Design a Distributed Rate Limiter

All 5 algorithms explained + distributed Redis implementation + API Gateway integration

June 2026 16 min read Mid / Senior Engineers

A rate limiter controls how many requests a client can make in a given time window — protecting your APIs from abuse, preventing DoS attacks, enforcing fair usage, and reducing infrastructure costs. It's asked in nearly every distributed systems interview.

What makes this interesting is the distributed coordination problem: with 100 API servers behind a load balancer, how do you enforce "100 requests per minute per user" globally, not just per-server?

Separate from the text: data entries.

theorem endEnrol (w : World) (p : PortId) (res : EnrolResult) : Aside w (w.endEnrol p res) := by
  unfold World.endEnrol
  split
  · exact refl w
  · simp only []
    split
    · exact ((updPort w p _).trans (setPortState _ p _)).trans
        (((setPeriodic _ _).trans (settleRing _ _ _ _)).trans (raise _ _))
    · exact ((updPort w p _).trans (setPortState _ p _)).trans (raise _ _)

theorem unreserve (w : World) (n : SeatId) : Aside w (w.unreserve n) := onHall w _ (settings_unreserve _ n)

theorem extendReady (w : World) (p : PortId) : Aside w (w.extendReady p) := by
  unfold World.extendReady
  repeat' split
  all_goals first | exact refl w | exact endEnrol w p _ | exact setStage w p _

theorem afterRetiring (w : World) (p : PortId) (e : Enrolment) : Aside w (w.afterRetiring p e) := by
  unfold World.afterRetiring
  split
  · exact endEnrol w p _
  · exact setStage w p _

theorem finishReset (w : World) (p : PortId) : Aside w (w.finishReset p) := by
  unfold World.finishReset
  simp only []
  split
  · exact ((updPort w p _).trans (setPortState _ p _)).trans (setRing _ _ _)
  · exact (updPort w p _).trans (setPortState _ p _)

theorem settle (w : World) (p : PortId) : Aside w (w.settle p) := by
  unfold World.settle
  repeat' split
  all_goals first
    | exact refl w
    | exact finishReset w p
    | exact afterRetiring w p _
    | exact setStage w p _
    | exact settleTest w p

theorem sendRelease (w : World) (p : PortId) : Aside w (w.sendRelease p) := by
  unfold World.sendRelease
  split
  · exact (send w _ _).trans (send _ _ _)
  · exact send w _ _

theorem release (w : World) (p : PortId) : Aside w (w.release p) :=
  ((sendRelease w p).trans (updPort _ p _)).trans (settle _ p)

theorem releaseWhenFree (w : World) (p : PortId) : Aside w (w.releaseWhenFree p) := by
  unfold World.releaseWhenFree
  split
  · exact updPort w p _
  · exact release w p

theorem seatMade (w : World) (p : PortId) (n : SeatId) (k : UnitKind) : Aside w (w.seatMade p n k) := by
  unfold World.seatMade
  split
  · exact (updPort w p _).trans (onHall _ _ (settings_makeSeat _ _ _ _ _))
  · exact refl w

theorem afterSeat (w : World) (p : PortId) : Aside w (w.afterSeat p) := by
  unfold World.afterSeat
  repeat' split
  all_goals first | exact refl w | exact endEnrol w p _ | exact updPort w p _

theorem endUnmade (w : World) (p : PortId) (n : SeatId) (res : EnrolResult) : Aside w (w.endUnmade p n res) :=
  (unreserve w n).trans (endEnrol _ p _)

theorem assignSilent (w : World) (p : PortId) (n : SeatId) : Aside w (w.assignSilent p n) := endUnmade w p n _

theorem loopResult (w : World) (r : RingId) (b : Bool) : Aside w (w.loopResult r b) := by
  unfold World.loopResult
  split
  all_goals first | exact refl w | exact reportCounted w _ | exact setRing w r _

theorem afterLoop (w : World) (p : PortId) (b : Bool) : Aside w (w.afterLoop p b) := by
  unfold World.afterLoop
  repeat' split
  all_goals first
    | exact release w p
    | exact extendReady w p
    | exact endEnrol w p _
    | exact settle w p

theorem loopEnded (w : World) (r : RingId) (b : Bool) : Aside w (w.loopEnded r b) := by
  unfold World.loopEnded
  split
  · exact (((updRing w r _).trans (loopResult _ r b)).trans (setPeriodic _ r)).trans (afterLoop _ _ b)
  · exact refl w

theorem beginPoll (w : World) (p : PortId) (ex : Exchange) : Aside w (w.beginPoll p ex) := by
  unfold World.beginPoll
  repeat' split
  all_goals first | exact refl w | exact (send w _ _).trans (updPort _ p _)

theorem takeReply (w : World) (p : PortId) (ex : Exchange) (r : Reply) : Aside w (w.takeReply p ex r) := by
  unfold World.takeReply
  split
  · exact (updEntry w p _ _).trans (onHall _ _ (settings_seatAnswered _ _ _ _ _ _ _))
  · exact refl w

theorem afterPoll (w : World) (p : PortId) (ex : Exchange) : Aside w (w.afterPoll p ex) := updPort w p _

theorem exchangeEnded (w : World) (p : PortId) (ex : Exchange) (a : Option Reply) : Aside w (w.exchangeEnded p ex a) := by
  unfold World.exchangeEnded
  simp only []
  split
  · exact (updPort w p _).trans (((seatMade _ p _ _).trans (takeReply _ p ex _)).trans (afterSeat _ p))
  · exact (updPort w p _).trans (assignSilent _ p _)
  · exact (updPort w p _).trans
      ((((takeReply _ p ex _).trans (noteTest _ p ex true)).trans (afterPoll _ p ex)).trans (settle _ p))
  · split
    · exact (updPort w p _).trans (((testMiss _ p ex).trans (afterPoll _ p ex)).trans (settle _ p))
    · exact (updPort w p _).trans (((countMiss _ p ex).trans (afterPoll _ p ex)).trans (settle _ p))

theorem replyArrives (w : World) (p : PortId) (r : Reply) : Aside w (w.replyArrives p r) := by
  unfold World.replyArrives
  split
  · exact exchangeEnded w _ _ _
  · exact refl w

theorem windowCloses (w : World) (p : PortId) : Aside w (w.windowCloses p) := by
  unfold World.windowCloses
  split
  · exact exchangeEnded w _ _ _
  · exact refl w

theorem probe (w : World) (p : PortId) (n : SeatId) (a : Nat) : Aside w (w.probe p n a) :=
  ((send w p _).trans (setStage _ p _)).trans (updPort _ p _)

theorem ackArrives (w : World) (p : PortId) (a : Nat) (k : UnitKind) : Aside w (w.ackArrives p a k) := by
  unfold World.ackArrives
  repeat' split
  all_goals first | exact refl w | exact (seatMade w p _ k).trans (afterSeat _ p) | exact probe w p _ _

theorem badAnswer (w : World) (p : PortId) (b : List Byte) : Aside w (w.badAnswer p b) := by
  unfold World.badAnswer
  split
  all_goals first | exact refl w | exact probe w p _ _ | exact ackArrives w p _ _

theorem assign (w : World) (p : PortId) : Aside w (w.assign p) := by
  unfold World.assign
  repeat' split
  all_goals first
    | exact refl w
    | exact endEnrol w p _
    | exact ((onHall w _ rfl).trans (setStage _ p _)).trans (send _ p _)

theorem enrolling (w : World) (p : PortId) (e : Enrolment) : Aside w (w.enrolling p e) := by
  unfold World.enrolling
  simp only []
  split
  · exact (((abandonTest w p).trans (updPort _ p _)).trans (setPortState _ p _)).trans (setPeriodic _ _)
  · exact ((abandonTest w p).trans (updPort _ p _)).trans (setPortState _ p _)

theorem beginFull (w : World) (p : PortId) : Aside w (w.beginFull p) := by
  unfold World.beginFull
  simp only []
  split
  · exact ((enrolling w p _).trans (setRing _ _ _)).trans (releaseWhenFree _ p)
  · exact (enrolling w p _).trans (releaseWhenFree _ p)

theorem beginExtend (w : World) (p : PortId) : Aside w (w.beginExtend p) := by
  unfold World.beginExtend
  simp only []
  split
  · exact (enrolling w p _).trans (startLoop _ _)
  · exact (enrolling w p _).trans (extendReady _ p)

theorem abortEnrol (w : World) (p : PortId) (e : Enrolment) : Aside w (w.abortEnrol p e) := by
  unfold World.abortEnrol
  split
  all_goals first | exact updPort w p _ | exact (updPort w p _).trans (endEnrol _ p _)

theorem dropEnrol (w : World) (p : PortId) : Aside w (w.dropEnrol p) := by
  unfold World.dropEnrol
  split
  next e _ =>
    simp only []
    refine Aside.trans (b := e.stage.reserved.elim w w.unreserve) ?_ ((updPort _ p _).trans (raise _ _))
    cases e.stage.reserved with
    | none => exact refl w
    | some n => exact unreserve w n
  · exact refl w

theorem beginReset (w : World) (p : PortId) : Aside w (w.beginReset p) := by
  unfold World.beginReset
  simp only []
  split
  · exact ((((abandonTest w p).trans (updPort _ p _)).trans (setPortState _ p _)).trans (setPeriodic _ _)).trans
      ((dropEnrol _ p).trans (releaseWhenFree _ p))
  · exact (((abandonTest w p).trans (updPort _ p _)).trans (setPortState _ p _)).trans
      ((dropEnrol _ p).trans (releaseWhenFree _ p))

theorem retireSeat (w : World) (p : PortId) (n : SeatId) (c : RetireCause) : Aside w (w.retireSeat p n c) :=
  ((onHall w (fun h => h.retire w.clock n c) (settings_retire w.clock w.hall n c)).trans
    (updPort _ p fun x => x.stopPolling n)).trans (settle _ p)

theorem retireNext (w : World) (p : PortId) : Aside w (w.retireNext p) := by
  unfold World.retireNext
  split
  · split
    · exact retireSeat w p _ _
    · exact settle w p
  · exact refl w

end Aside

end Sys2Proof

namespace Sys2Proof.Machine

theorem withTarget_aside {w : World} {b : Byte} {k : PortId → Handled} (s : ∀ p, Aside w (k p).world) :
    Aside w (withTarget w b k).world := by
  unfold withTarget
  repeat' split
  all_goals first | exact Aside.refl w | exact s _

Pre-reading: The System Design Interview Guide covers the general framework used in this article.

1 Requirements

Functional

Limit requests per user/IP/API key per time window
Support multiple rules: per-endpoint, per-user tier (free/paid), global
Return 429 Too Many Requests with Retry-After header
Return rate limit headers: X-RateLimit-Limit, X-RateLimit-Remaining, X-RateLimit-Reset
Rules configurable without code deploy

Non-Functional

Low latency: <5ms overhead per request
High accuracy: don't allow bursts that significantly exceed the limit
Fault tolerant: if rate limiter fails, allow requests (fail open) or deny all (fail closed) — configurable
Distributed: consistent limits across all API server instances
Scale: 100K+ RPS

2 The 5 Rate Limiting Algorithms

1. Fixed Window Counter

Divide time into fixed windows (e.g., each minute). Count requests per window. Reset counter at window boundary.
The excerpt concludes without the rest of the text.